On ne peut nier à Makhmalbaf un talent du pitch : le dispositif qu’il met en place envoie valser toutes les élégies tiédasses qui sont habituellement le lot des films-hommage. En déplaçant son regard sur l’étape inattendue du casting, Makhmalbaf filme le jaillissement perpétuel du cinéma plutôt que son passé, tout en célébrant sa dimension populaire (les problèmes sociaux très concrets qui ont poussé chacun à venir, les fantasmes profonds que le cinéma suscite chez eux). Énergique, à la fois nourri de réel et fortement théâtralisé (rituel précis avec marques au sol, grotte noire aux projecteurs dorés), le film de Makhmalbaf se présente à nous comme un projet généreux, offrant à cette foule qui veut jouer d’incarner un rôle à l’écran : celui d’un septième art toujours vivant.

Quelle déconvenue, alors, de découvrir derrière le beau projet un véritable film de connard, qui transforme chaque audition en exercice mesquin d’humiliation, de manipulation, et de contrôle. Sous prétexte de dé-romantiser le cinéma, Makhmalbaf approche son art sur le mode brutal de l’entretien d’embauche, mettant artificiellement les candidats en concurrence, les assaillant de préceptes d’une crétinerie sans fond (« un acteur doit être capable de pleurer sur commande »). Évidemment, non sans précautions : c’est que le cinéaste, qui met ostentatoirement en scène son rôle de tortionnaire, entend bien démontrer les pulsions de domination inhérentes aux rapports sociaux. Ayant ainsi montré patte blanche, il peut librement tirer ses interlocuteurs vers le bas, les maintenir dans la fange de leurs angoisses, les transformer en souris de laboratoire dociles (« reviens, pars, reviens, tu es rejetée, non tu es prise ») – poussant même la perversion jusqu’à donner à ses victimes, sous l’excuse d’une démonstration édifiante à mener jusqu’au bout, l’occasion d’endosser à leur tour le rôle de bourreau : moyen détestable de se déresponsabiliser, par-dessus le marché, de son propre sadisme. La prétention à radiographier la société iranienne a bon dos, ces jeux de pouvoir existant d’abord pour satisfaire la pêche au grand moment de cinéma (interlocuteurs mis au défi de prendre une décision, intensité des échanges dénués de précautions oratoires), intention qui serait recevable si elle ne se ratatinait en recherche pathétique d’images-choc, résumées par le leitmotiv atterrant d’un cinéaste qui hurle « chiale ! » à ses aspirants comédiens.

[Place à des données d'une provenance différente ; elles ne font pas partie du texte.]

-- ==== Sys2Proof/Certificates/Slice0/Obligations.lean ====
section
/-! DEFINITION. The statements for the provers, one definition each. A docstring names the rule of spec/ it formalises.
Where a clause rests on one of the spec's own decisions D<n> (92_eei_decisions.md) or on a choice of this model, the
docstring says so and names the log entry. -/

open Sys2Proof Sys2Proof.Machine

/-! ## The ternary ALU -/

/-- R81: `decompose` gives ten trits, least significant first, trit i being (x div 3^i) mod 3. -/
def Obligations.DecomposeGivesBaseThreeDigits : Prop :=
  ∀ (x : Tryte) (i : Fin 10), ((decompose x).get i).val = x.val / 3 ^ i.val % 3

/-- R82: `compose` is the sum of t[i] · 3^i, and a word. -/
def Obligations.ComposeIsWeightedSum : Prop :=
  ∀ t : Trits, (compose t).val = ∑ i : Fin 10, (t.get i).val * 3 ^ i.val

/-- R83: the two are mutual inverses. -/
def Obligations.ComposeDecomposeAreInverse : Prop :=
  (∀ x : Tryte, compose (decompose x) = x) ∧ ∀ t : Trits, decompose (compose t) = t

/-- R84: the nine entries of the table, first operand first. -/
def Obligations.CrazyTritTableAsPrinted : Prop :=
  crazyTrit 0 0 = 1 ∧ crazyTrit 0 1 = 0 ∧ crazyTrit 0 2 = 0 ∧ crazyTrit 1 0 = 1 ∧ crazyTrit 1 1 = 0 ∧
    crazyTrit 1 2 = 2 ∧ crazyTrit 2 0 = 2 ∧ crazyTrit 2 1 = 2 ∧ crazyTrit 2 2 = 1

/-- R85: not commutative, not associative, no left and no right identity, and neither operand can be recovered from the
result and the other one. -/
def Obligations.CrazyTritIsIrregular : Prop :=
  crazyTrit 0 1 ≠ crazyTrit 1 0 ∧
    crazyTrit (crazyTrit 0 0) 0 ≠ crazyTrit 0 (crazyTrit 0 0) ∧
    (∀ e : Trit, ∃ b : Trit, crazyTrit e b ≠ b) ∧ (∀ e : Trit, ∃ a : Trit, crazyTrit a e ≠ a) ∧
    crazyTrit 0 1 = crazyTrit 0 2 ∧ crazyTrit 0 0 = crazyTrit 1 0

/-- R86: `crazy` is `crazy_trit` on each pair of trits of the same position, recomposed. -/
def Obligations.CrazyActsTritwise : Prop :=
  ∀ (a b : Tryte) (i : Fin 10),
    (decompose (crazy a b)).get i = crazyTrit ((decompose a).get i) ((decompose b).get i)

/-- R87: the trit of position 9 moves to position 0 and every other one up by one place; on the number,
3 · (x mod 19683) + (x div 19683). -/
def Obligations.RotateRightMovesTritsUp : Prop :=
  ∀ x : Tryte,
    (decompose (rotateRight x)).get 0 = (decompose x).get 9 ∧
      (∀ i : Fin 9, (decompose (rotateRight x)).get i.succ = (decompose x).get i.castSucc) ∧
      (rotateRight x).val = 3 * (x.val % 19683) + x.val / 19683

/-- R89: ten rotations are the identity; the rotation is a bijection whose inverse is
x div 3 + 19683 · (x mod 3), which is nine rotations; it keeps how often each trit value occurs. -/
def Obligations.RotateRightLaws : Prop :=
  (∀ x : Tryte, rotateRight^[10] x = x) ∧ Function.Bijective rotateRight ∧
    (∀ x : Tryte, (rotateRight^[9] x).val = x.val / 3 + 19683 * (x.val % 3)) ∧
    ∀ (x : Tryte) (t : Trit), (decompose (rotateRight x)).toList.count t = (decompose x).toList.count t

/-- R90: addition is modulo 59049, and 59048 + 1 is 0. -/
def Obligations.AddWrapIsModular : Prop :=
  (∀ a b : Tryte, (addWrap a b).val = (a.val + b.val) % 59049) ∧ addWrap 59048 1 = 0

Et l’on comprend alors que cette foule en ouverture, cette masse impressionnante et dangereuse, n’était pas là pour inventer une image à la fascination que le cinéma exerce encore aujourd’hui, ni pour offrir à l’art monstre un happening à sa mesure : non, c’était seulement le moyen de créer du sensationnel au profit de l’humain, de goûter au plaisir de voir le peuple se foutre sur la gueule, s’animaliser, pendant qu’on le filme calmement de haut, à distance sécurisante – cette distance de l’ethnologue qui a bien compris, lui, les ficelles qui régissent le monde. Au milieu de son film, au terme d’un de ces interminables débats stériles dont le cinéma d’auteur iranien a le secret, Makhmalbaf parvient à lâcher cette énormité à une jeune fille contrainte d’exclure ses camarades si elle veut continuer la course : « Il faut choisir entre être humain ou être artiste ». Preuve, s’il y en avait encore besoin, que son cinéma n’a que très moyennement compris ce que ces deux notions recoupent.